/-- Whether the instruction stands in melded clauses (R56). -/
def Instr.melded : Instr → Bool
  | .bra _ => false
  | .brg _ => false
  | .bri _ => false
  | .call _ => false
  | .calli _ => false
  | .ret _ => false
  | .yield _ => false
  | .nop _ => false
  | .idle _ => false
  | .lnch _ => false
  | .brv _ => false
  | .briv _ => false
  | .exit _ => false
  | .join _ => false
  | .mopen _ => false
  | .mclose _ => false
  | .mrep _ => false
  | .gadd _ => false
  | .gsub _ => false
  | .gmul _ => false
  | .gmulh _ => false
  | .gmad _ => false
  | .gdiv _ => false
  | .grem _ => false
  | .gand _ => false
  | .gor _ => false
  | .gxor _ => false
  | .gshl _ => false
  | .gshr _ => false
  | .gsar _ => false
  | .gmin _ => false
  | .gmax _ => false
  | .gmov _ => false
  | .gmovh _ => false
  | .gcmp _ => false
  | .gsel _ => false
  | .gbits _ => false
  | .gplog _ => false
  | .emov _ => false
  | .plog _ => false
  | .ballot _ => false
  | .vbc _ => false
  | .vrdl _ => false
  | .vred _ => false
  | .vshfl _ => false
  | .vadd _ => false
  | .vsub _ => false
  | .vmul _ => false
  | .vmulh _ => false
  | .vmad _ => false
  | .vand _ => false
  | .vor _ => false
  | .vxor _ => false
  | .vshl _ => false
  | .vshr _ => false
  | .vsar _ => false
  | .vmin _ => false
  | .vmax _ => false
  | .vabs _ => false
  | .vbits _ => false
  | .vbfe _ => false
  | .vbfi _ => false
  | .vcmp _ => false
  | .vsel _ => false
  | .vmov _ => false
  | .vfadd _ => false
  | .vfsub _ => false
  | .vfmul _ => false
  | .vfma _ => false
  | .vfmin _ => false
  | .vfmax _ => false
  | .vfcmp _ => false
  | .vfrcp _ => false
  | .vfrsq _ => false
  | .vfsqrt _ => false
  | .vfex2 _ => false
  | .vflg2 _ => false
  | .vfsin _ => false
  | .vfcos _ => false
  | .vfcls _ => false
  | .vfscl _ => false
  | .vfdp4 _ => false
  | .vcvt _ => false
  | .vnarw _ => false
  | .vwide _ => false
  | .vscl _ => false
  | .vpack _ => false
  | .vunpk _ => false
  | .mmas _ => false
  | .xlut _ => false
  | .xunp _ => false
  | .mmlp _ => false
  | .eptab _ => false
  | .xtab _ => false
  | .xlz _ => false
  | .ld _ => false
  | .st _ => false
  | .atom _ => false
  | .acas _ => false
  | .gld _ => false
  | .gst _ => false
  | .gatom _ => false
  | .fence _ => false
  | .cclean _ => false
  | .cinval _ => false
  | .cflush _ => false
  | .ptsync _ => false
  | .prf _ => false
  | .wopen _ => false
  | .wret _ => false
  | .wld _ => false
  | .wst _ => false
  | .wadv _ => false
  | .wget _ => false
  | .wchk _ => false
  | .cpa _ => false
  | .cpg _ => false
  | .cpx _ => false
  | .cpw _ => false
  | .cpm _ => false
  | .bini _ => false
  | .barr _ => false
  | .bwait _ => false
  | .bsync _ => false
  | .btest _ => false
  | .crv _ => false
  | .grant _ => false
  | .revk _ => false
  | .trap _ => false
  | .trret _ => false
  | .tfence _ => false
  | .brk _ => false
  | .srd _ => false
  | .swr _ => false
  | .pgtk _ => false
  | .pgmap _ => false
  | .mark _ => false
  | .sig _ => false
  | .vaddImm _ => false
  | .vsubImm _ => false
  | .vmulImm _ => false
  | .vmulhImm _ => false
  | .vandImm _ => false
  | .vorImm _ => false
  | .vxorImm _ => false
  | .vshlImm _ => false
  | .vshrImm _ => false
  | .vsarImm _ => false
  | .vminImm _ => false
  | .vmaxImm _ => false
  | .vcmpImm _ => false
  | .vmovImm _ => false
  | .vfaddImm _ => false
  | .vfsubImm _ => false
  | .vfmulImm _ => false
  | .vfminImm _ => false
  | .vfmaxImm _ => false
  | .vfcmpImm _ => false
  | .vaddMelded _ => true
  | .vsubMelded _ => true
  | .vmulMelded _ => true
  | .vmadMelded _ => true
  | .vandMelded _ => true
  | .vorMelded _ => true
  | .vxorMelded _ => true
  | .vshlMelded _ => true
  | .vshrMelded _ => true
  | .vsarMelded _ => true
  | .vminMelded _ => true
  | .vmaxMelded _ => true
  | .vcmpMelded _ => true
  | .vmovMelded _ => true
  | .vfaddMelded _ => true
  | .vfsubMelded _ => true
  | .vfmulMelded _ => true
  | .vfmaMelded _ => true
  | .vfminMelded _ => true
  | .vfmaxMelded _ => true
  | .vfcmpMelded _ => true
  | .ldMelded _ => true
  | .stMelded _ => true
  | .wldMelded _ => true
  | .wstMelded _ => true
  | .clauseStart => false
  | .meterWindowEnd _ => false
  | .throttleDelivery => false
  | .graceIssue _ => false
  | .starvationPromotion _ => false
  | .timingEvent _ _ _ _ => false
  | .replayBubbleEnd _ _ => false
  | .limpModeEnd _ _ => false
  | .supplySettled _ => false
  | .quietPeriodExpiry _ => false
  | .teWindowEnd _ => false
  | .egressGateRelease _ _ => false
  | .launchTake _ => false
  | .teamAdmission _ _ => false
  | .preemptionSave _ => false
  | .saveFrameFree => false
  | .teamResume _ _ => false
  | .teamEnd _ => false
  | .launchComplete _ => false
  | .carveEffect _ => false
  | .operationCompletion _ _ => false
  | .engineCommandCompletion _ _ => false
  | .mmlpStep _ _ => false
  | .pipeJobReply _ _ => false
  | .scratchLineArrival _ _ => false
  | .multicastLineArrival _ => false
  | .deferredFaultTaken _ => false
  | .pendingTrapEntry _ => false
  | .pcSample _ _ => false
  | .faultRingAccept => false
  | .pageMoveCopy _ _ => false
  | .pageMoveSwitch => false
  | .apertureWriteback _ => false
  | .sliceRatioChange _ _ => false
  | .ratioDeadline _ _ => false
  | .binDeadline _ => false
  | .binSwitch _ => false
  | .powerOnStart _ => false
  | .alarmLevel2 _ => false
  | .alarmLevel3 _ => false
  | .linkStateChange _ _ => false
  | .attestationDone => false
  | .provisionDone => false
  | .qtailWrite _ _ => false
  | .qctlWrite _ _ => false
  | .qerrClear _ _ => false
  | .hfqheadWrite _ => false
  | .intstatClear _ => false
  | .intmaskWrite _ => false
  | .dbgcmdResume _ => false
  | .dbgcmdStepBack _ => false
  | .dbgcmdEndLaunch _ => false
  | .dbgvdataAccess _ _ => false
  | .dbgsdataAccess _ _ => false
  | .wake _ _ => false
  | .sratioWrite _ _ _ => false
  | .mgnctlWrite _ _ => false
  | .qstatClear _ _ => false
  | .dieclkWrite _ _ => false
  | .stcmdWarm _ => false
  | .stcmdCold _ => false
  | .atcmd _ => false
  | .provcmd _ => false
  | .trgctlWrite _ _ => false
  | .broadcastWrite _ _ => false
  | .registerWrite _ _ => false
  | .hostBar2Read _ _ _ => false
  | .hostBar2Write _ _ _ => false
  | .hostBar4Access _ _ _ _ => false
  | .peerAccessArrival _ _ _ _ => false
  | .peerPortStateChange _ _ => false

/-- The guard of an instruction word (R244): whether it is tested per lane, whether it negates, and the
predicate it names. -/
structure Guard where
  lane : Bool
  neg : Bool
  p : BitVec 3
  deriving DecidableEq, Repr

/-- The guard field, by its kind. -/
def Guard.of (lane : Bool) (g : BitVec 4) : Guard :=
  { lane := lane, neg := g.getLsbD 3, p := g.extractLsb' 0 3 }

/-- The payload of an instruction by its format, for what depends on the fields alone. -/
inductive Shape where
  | v (f : VF) | vi (f : VIF) | vm (f : VMF) | m (f : MF) | g (f : GF) | c (f : CF) | x (f : XF)
  | s (f : SF) | event
  deriving DecidableEq, Repr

Assignment> Whenever a line in the entries above includes the word "BitVec", pull that line out.

Answer to the problem>
  p : BitVec 3
def Guard.of (lane : Bool) (g : BitVec 4) : Guard :=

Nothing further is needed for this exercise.